DATA RECORDS
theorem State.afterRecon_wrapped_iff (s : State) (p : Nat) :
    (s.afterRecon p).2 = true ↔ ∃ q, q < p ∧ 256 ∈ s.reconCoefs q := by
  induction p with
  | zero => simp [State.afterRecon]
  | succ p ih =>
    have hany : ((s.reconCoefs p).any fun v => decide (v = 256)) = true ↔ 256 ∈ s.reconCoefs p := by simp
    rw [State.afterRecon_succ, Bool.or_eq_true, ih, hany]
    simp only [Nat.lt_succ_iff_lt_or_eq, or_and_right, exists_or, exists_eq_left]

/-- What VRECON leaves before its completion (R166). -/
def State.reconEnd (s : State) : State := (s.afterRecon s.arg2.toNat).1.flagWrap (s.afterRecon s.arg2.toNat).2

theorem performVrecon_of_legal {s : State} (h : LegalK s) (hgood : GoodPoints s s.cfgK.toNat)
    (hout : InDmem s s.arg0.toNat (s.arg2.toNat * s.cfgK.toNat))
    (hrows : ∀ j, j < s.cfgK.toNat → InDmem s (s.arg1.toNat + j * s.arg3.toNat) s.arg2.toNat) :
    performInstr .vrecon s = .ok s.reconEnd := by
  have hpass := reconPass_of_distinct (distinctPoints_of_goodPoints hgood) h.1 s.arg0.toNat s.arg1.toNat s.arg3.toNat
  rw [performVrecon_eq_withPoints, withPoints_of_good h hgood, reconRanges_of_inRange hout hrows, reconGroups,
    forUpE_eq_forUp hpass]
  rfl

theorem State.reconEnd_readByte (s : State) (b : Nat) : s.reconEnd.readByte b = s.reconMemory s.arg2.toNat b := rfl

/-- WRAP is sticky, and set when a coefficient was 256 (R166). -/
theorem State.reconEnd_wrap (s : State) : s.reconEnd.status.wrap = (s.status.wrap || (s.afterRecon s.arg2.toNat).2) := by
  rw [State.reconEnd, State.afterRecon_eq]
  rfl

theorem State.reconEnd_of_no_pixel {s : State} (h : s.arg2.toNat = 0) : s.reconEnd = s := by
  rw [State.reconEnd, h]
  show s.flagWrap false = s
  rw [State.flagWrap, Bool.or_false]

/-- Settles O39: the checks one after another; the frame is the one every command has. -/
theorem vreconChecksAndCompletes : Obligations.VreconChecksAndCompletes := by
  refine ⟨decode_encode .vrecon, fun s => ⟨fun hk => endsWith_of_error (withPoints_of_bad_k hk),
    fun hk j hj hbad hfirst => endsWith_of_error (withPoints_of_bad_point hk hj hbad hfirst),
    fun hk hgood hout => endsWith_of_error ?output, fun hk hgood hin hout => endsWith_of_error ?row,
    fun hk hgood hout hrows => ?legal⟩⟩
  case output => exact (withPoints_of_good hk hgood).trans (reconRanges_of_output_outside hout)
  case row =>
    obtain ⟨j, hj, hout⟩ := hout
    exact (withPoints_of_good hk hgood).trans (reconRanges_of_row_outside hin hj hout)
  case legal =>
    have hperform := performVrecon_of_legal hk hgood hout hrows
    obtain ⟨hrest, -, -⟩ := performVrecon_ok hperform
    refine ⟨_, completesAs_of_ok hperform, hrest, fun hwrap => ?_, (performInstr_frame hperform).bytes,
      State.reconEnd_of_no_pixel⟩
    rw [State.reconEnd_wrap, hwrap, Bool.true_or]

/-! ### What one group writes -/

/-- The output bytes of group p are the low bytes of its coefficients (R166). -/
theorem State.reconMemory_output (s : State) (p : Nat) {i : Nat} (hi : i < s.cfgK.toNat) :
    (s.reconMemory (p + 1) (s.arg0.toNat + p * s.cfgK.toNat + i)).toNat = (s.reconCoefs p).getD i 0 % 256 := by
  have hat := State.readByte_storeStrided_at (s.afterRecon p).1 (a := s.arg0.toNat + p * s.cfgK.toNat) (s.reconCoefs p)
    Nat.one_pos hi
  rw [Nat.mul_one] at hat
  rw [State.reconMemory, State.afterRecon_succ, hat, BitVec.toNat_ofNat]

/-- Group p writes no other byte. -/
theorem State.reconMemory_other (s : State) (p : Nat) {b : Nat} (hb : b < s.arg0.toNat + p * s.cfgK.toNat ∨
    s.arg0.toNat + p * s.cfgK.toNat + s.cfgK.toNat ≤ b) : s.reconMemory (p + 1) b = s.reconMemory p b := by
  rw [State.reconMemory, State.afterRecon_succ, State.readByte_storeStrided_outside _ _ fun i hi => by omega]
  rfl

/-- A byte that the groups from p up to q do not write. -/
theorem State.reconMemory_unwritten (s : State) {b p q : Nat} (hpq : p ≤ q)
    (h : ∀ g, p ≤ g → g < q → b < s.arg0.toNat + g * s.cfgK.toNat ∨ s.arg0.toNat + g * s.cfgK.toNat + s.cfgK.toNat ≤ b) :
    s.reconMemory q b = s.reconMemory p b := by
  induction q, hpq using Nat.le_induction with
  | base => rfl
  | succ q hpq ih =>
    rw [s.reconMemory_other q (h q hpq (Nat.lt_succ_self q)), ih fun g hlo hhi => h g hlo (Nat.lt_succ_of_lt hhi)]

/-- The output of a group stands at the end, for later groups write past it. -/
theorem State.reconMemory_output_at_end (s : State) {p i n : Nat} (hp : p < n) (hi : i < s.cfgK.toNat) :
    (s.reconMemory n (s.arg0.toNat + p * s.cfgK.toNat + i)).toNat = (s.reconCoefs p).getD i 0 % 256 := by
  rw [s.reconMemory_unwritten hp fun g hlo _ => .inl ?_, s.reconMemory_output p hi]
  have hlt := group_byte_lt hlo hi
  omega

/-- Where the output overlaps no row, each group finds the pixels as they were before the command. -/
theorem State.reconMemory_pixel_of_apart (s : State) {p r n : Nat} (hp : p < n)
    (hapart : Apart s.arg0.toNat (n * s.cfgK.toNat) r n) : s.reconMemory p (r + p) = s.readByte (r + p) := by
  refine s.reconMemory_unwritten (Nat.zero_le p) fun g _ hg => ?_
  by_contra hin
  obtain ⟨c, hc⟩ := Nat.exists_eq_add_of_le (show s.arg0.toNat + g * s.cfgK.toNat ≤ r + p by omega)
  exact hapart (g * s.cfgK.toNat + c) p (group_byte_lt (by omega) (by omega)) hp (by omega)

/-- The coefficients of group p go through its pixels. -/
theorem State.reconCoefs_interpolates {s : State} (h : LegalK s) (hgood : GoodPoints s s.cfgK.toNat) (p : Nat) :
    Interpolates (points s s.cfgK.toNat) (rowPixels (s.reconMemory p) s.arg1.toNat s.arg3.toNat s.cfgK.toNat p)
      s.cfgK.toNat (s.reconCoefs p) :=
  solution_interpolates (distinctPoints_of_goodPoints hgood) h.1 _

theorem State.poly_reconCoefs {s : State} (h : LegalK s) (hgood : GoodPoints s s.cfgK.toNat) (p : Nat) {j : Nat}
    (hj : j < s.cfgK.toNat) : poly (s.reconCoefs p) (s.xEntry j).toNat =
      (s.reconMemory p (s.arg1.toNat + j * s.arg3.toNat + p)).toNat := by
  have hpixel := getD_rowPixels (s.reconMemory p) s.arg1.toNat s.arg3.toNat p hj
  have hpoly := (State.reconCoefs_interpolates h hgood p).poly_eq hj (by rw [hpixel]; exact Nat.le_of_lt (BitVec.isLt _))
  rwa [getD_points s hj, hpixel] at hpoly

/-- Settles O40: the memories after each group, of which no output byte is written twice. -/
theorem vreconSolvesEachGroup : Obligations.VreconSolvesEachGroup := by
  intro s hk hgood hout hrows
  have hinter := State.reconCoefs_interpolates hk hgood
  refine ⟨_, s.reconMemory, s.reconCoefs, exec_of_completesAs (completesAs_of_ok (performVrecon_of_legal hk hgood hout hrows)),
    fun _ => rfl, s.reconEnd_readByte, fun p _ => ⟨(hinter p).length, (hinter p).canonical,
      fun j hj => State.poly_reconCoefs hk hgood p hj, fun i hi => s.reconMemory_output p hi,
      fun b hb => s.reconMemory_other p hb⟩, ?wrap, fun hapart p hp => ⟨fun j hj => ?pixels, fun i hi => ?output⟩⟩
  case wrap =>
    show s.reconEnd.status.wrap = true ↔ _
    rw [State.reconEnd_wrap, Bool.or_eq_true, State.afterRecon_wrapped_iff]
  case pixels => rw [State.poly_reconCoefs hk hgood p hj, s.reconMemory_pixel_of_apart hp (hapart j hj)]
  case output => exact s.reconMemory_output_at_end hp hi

---

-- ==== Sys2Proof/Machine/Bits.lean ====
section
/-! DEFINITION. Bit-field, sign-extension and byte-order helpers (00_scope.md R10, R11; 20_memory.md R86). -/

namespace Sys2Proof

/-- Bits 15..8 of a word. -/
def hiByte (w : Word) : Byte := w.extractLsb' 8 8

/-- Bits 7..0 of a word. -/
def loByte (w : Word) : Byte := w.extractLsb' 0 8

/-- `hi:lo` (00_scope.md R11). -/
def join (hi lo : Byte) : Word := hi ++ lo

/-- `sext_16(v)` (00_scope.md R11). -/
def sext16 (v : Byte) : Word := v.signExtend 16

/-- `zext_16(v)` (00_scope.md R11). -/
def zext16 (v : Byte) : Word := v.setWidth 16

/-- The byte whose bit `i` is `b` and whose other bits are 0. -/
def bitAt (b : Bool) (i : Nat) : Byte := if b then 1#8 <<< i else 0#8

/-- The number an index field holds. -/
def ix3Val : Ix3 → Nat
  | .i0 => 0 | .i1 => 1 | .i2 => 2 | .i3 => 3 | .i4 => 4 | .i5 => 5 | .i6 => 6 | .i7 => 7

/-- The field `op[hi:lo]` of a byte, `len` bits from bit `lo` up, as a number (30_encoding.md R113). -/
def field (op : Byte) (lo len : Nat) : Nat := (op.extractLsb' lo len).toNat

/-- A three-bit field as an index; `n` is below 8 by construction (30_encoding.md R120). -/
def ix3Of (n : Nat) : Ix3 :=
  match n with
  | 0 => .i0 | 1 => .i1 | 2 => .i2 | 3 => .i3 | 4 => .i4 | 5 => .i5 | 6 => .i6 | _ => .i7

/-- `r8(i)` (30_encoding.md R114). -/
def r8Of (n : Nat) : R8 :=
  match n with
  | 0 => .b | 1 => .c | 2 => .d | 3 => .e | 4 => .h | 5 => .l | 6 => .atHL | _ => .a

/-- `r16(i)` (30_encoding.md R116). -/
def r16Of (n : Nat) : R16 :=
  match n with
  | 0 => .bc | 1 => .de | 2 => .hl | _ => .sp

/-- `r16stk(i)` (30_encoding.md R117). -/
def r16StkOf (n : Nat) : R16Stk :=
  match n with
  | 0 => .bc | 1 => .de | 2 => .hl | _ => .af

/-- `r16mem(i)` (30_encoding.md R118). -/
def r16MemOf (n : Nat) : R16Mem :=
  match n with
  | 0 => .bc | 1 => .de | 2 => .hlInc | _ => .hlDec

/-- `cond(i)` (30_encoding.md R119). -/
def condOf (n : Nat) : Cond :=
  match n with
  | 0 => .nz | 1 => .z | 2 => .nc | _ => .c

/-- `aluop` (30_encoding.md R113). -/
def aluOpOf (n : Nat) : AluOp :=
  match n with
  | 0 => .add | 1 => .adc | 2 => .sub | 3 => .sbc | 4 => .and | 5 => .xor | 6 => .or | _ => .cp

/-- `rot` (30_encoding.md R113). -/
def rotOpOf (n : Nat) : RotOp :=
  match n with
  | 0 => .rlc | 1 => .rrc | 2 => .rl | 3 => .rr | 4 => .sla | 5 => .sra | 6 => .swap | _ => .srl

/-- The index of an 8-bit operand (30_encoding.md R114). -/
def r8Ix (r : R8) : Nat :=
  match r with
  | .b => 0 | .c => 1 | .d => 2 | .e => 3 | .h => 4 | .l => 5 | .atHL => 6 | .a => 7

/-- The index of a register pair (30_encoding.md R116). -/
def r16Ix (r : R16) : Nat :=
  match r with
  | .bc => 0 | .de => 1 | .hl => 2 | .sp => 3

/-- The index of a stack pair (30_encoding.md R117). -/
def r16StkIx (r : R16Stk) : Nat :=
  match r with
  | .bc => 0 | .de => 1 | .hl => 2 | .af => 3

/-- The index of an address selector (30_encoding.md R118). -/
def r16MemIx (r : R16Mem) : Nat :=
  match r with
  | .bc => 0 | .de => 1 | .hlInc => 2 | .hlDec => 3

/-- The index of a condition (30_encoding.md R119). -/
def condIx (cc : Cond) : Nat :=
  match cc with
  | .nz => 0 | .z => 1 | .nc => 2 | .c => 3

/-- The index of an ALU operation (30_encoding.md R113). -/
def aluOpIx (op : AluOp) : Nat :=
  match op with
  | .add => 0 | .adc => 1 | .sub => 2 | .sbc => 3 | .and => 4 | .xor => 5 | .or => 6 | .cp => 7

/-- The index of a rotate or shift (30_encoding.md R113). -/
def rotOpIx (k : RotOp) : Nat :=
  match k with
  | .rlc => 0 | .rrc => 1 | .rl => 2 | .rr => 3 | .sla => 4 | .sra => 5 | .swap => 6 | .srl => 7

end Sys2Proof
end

EXERCISE REQUIREMENTS
Using the listing above, show each line with the word "case" in it.

ANSWER FOR THIS EXERCISE
  case output => exact (withPoints_of_good hk hgood).trans (reconRanges_of_output_outside hout)
  case row =>
  case legal =>
  case wrap =>
  case pixels => rw [State.poly_reconCoefs hk hgood p hj, s.reconMemory_pixel_of_apart hp (hapart j hj)]
  case output => exact s.reconMemory_output_at_end hp hi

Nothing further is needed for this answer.